We had been told, when the jury went out after lunch with the news that they could now come to a majority verdict, that Judge Liam McKechnie was not intending to call them back until at least 4.30. Curran’s supporters, few though they were, had gone off secure in the knowledge that justice would be a long time coming. It was already the second day of waiting.
But, as so often happens when a jury is given the option of a majority verdict, the knock wasn’t long in coming. A little over half an hour later the news came and people poured back into the courtroom. The Keogh family filed into their seats, faces rigid with anticipation. The sister of one of the two slain men at the centre of the trial took her seat at the side of the court with her brother’s former boss beside her. She looked ahead grimly, waiting for whatever was to come. But Curran’s supporters didn’t show. His eyes kept their darting looking for the familiar face that didn’t arrive as his nervous rocking got faster. By the time the jury took their seats he had given up. Staring straight ahead, his hands clasped in front of his mouth.
At 19 years of age, he was alone when he was told that the jury had unanimously found him guilty of the murder of Polish mechanic Pawel Kalite and also of the murder of Marius Szwajkos by a majority of 11 to 1.

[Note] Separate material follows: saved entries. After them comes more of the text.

/-- PRELOAD_STAGING reads the front's tile (R116). -/
theorem doStaging_spec {d : Option Drain} {bank swap axis : Bool} {rows cols tileNo : Nat} {addr : Loc} {u : State} {bs : Bytes}
    (h : starts s l a c i e) (ho : e.op = .front d bank swap 2 rows cols tileNo (some addr) axis)
    (hs : ((s.core c).arr a).staged = none) (hr : s.locRead (s.partOfPhys c) addr 32768 = (u, .ok bs)) :
    sameModule s (s.doStaging l a) ∧
      ((s.doStaging l a).core c).arr a = { (s.core c).arr a with staged := some (tileOfW128 bs).1 } ∧
      entry (s.doStaging l a) c a i = some { e with led := (tileOfW128 bs).2 } := by
  have hu : u = (s.locRead (s.partOfPhys c) addr 32768).1 := by rw [hr]
  have hcore : u.core c = s.core c := by rw [hu, State.locRead_core]
  rw [State.doStaging_stages h ho hs hr, hcore]
  refine ⟨?_, ?_, ?_⟩
  · simp [hu, sameModule, sameAround]
  · rw [State.core_setCore]
    exact Core.arr_setArr _ _ _
  · simp only [entry, State.core_setCore, Core.modEntry_entry]
    rw [Core.queue, Core.setArr_queues]
    exact congrArg (Option.map _) (starts_entry h)

end

/-- Settles O4: each array command runs its record by the work of its engine, whose frame and effect on the array are known. -/
theorem arrayRecords : Obligations.ArrayRecords := by
  intro s l a c i e h x done
  refine ⟨fun om on k rows cols bank fold slot ho hm hf => ?_, fun d bank swap pre rows cols tileNo addr axis ho hm hd hp => ?_,
    fun d slot rows cols tileNo bias ho hd => ?_, fun om on k rows cols bank d bias repeats flag tileNo ol ho hm => ?_,
    fun d bank swap rows cols tileNo addr axis u bs ho hs hr => ?_⟩
  · exact ⟨_, engine_next h.1, doPass_spec h ho hm hf⟩
  · obtain ⟨⟨o, hdone⟩, hrest⟩ := doFront_spec h ho hm hd hp
    exact ⟨_, engine_next h.1, ⟨_, _, _, _, hdone⟩, hrest⟩
  · obtain ⟨⟨o, hdone⟩, hrest⟩ := doSlotDrain_spec h ho hd
    exact ⟨_, engine_next h.1, ⟨_, _, _, _, hdone⟩, hrest⟩
  · obtain ⟨hframe, ph, hph, hentry⟩ := doCirrus_spec h ho hm
    exact ⟨_, ph, engine_next h.1, hentry, hph, hframe⟩
  · exact ⟨_, engine_next h.1, doStaging_spec h ho hs hr⟩

end Sys2Proof.Machine
end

He stared straight ahead as Keogh beside him grinned at the news he had been acquitted on both counts. He will be sentenced for the assault of Mr Kalite later in the month. His family burst into unanimous tears as the verdicts were read out. Across the room Pawel’s sister glanced over coldly. She will have to wait until tomorrow to make her feelings known when victim impact statements will be read to the court as Curran is given the mandatory life sentences.
He has been convicted of two of the most shocking murders in recent years. Pawel Kalite & Marius Szwajkos died when they were stabbed in the head with a Philips screwdriver that Curran had taken from a stolen motorbike.
His defence was that he had thought one of them had stabbed his father but the jury did not accept that version of events. They agreed with the prosecution, that Curran had reacted to an earlier incident in which a young relation was in a tussle with Mr Kalite. The teenagers involved in that earlier row had called Curran, who arrived with Keogh and dealt out swift and fatal retribution.
It’s hard to feel sympathy for someone guilty of such a brutal crime but as he sat there surrounded by his legal team as the court emptied, tears running down his cheeks, it was difficult to not to feel a pang of basic empathy. He suddenly looked extremely young and the full weight of what he had done and the punishment he was facing had obviously just hit.
I’ve had criticism here in the past for showing too much sympathy for the accused in various trials but when you’re telling a story it’s sometimes a by product. I’ve worked in the courts for four years now. I’ve covered a lot of trials. I’ve sat and watched people accused of absolutely unpalatable cruelty to other human beings. But I’ll always try to view everyone with compassion. It’s not always possible. I’m certainly a lot more cynical since I started working here but sometimes, like today you see something that makes you forget for a moment the details on the charge sheet and look on the accused as just another human being.
I think Curran deserved the guilty verdicts. His crime was a terrible one, sudden and shocking in a way that’s not often seen. This case sparked outrage when it happened, there were candlelit vigils in Drimnagh at the scene. It’s the kind of case that makes you feel uncomfortable from the safety of your comfortable middle class life. A story of teens out of control, lives wasted before they had even properly begun, two men who had come to this country to make a better life slain after one of them stood up to the wrong kids. It doesn’t get any less terrible because the killer was upset but when the harsh veneer of feral adolescence is stripped away to show a flash of a frightened, vulnerable kid, the horror, if anything is worse.
Certainly as we all waited for the lift to the ground floor in the standard hanging around that follows a verdict in the hope of a useable quote, Curran’s sudden vulnerability was noted. The sight of him being comforted had left a slightly unpleasant after taste. It made him look so young to have done something so horrible.
Tomorrow we’ll gather again to hear the victim impact statements from the families of the two Polish men as Curran is handed his two life sentences. We’ll hear about the men who died in those few frenzied seconds on that Saturday evening and the effect their loss has had on their grieving families. There’ll be no sympathy for Curran then, and this now is only a moment of thought before I settle down to write my final wrap up of the trial for the Sunday Independent. But no matter how cynical I may become doing this job I never want to forget that everyone who enters that courtroom is a human being and all deserve some basic human compassion now and then.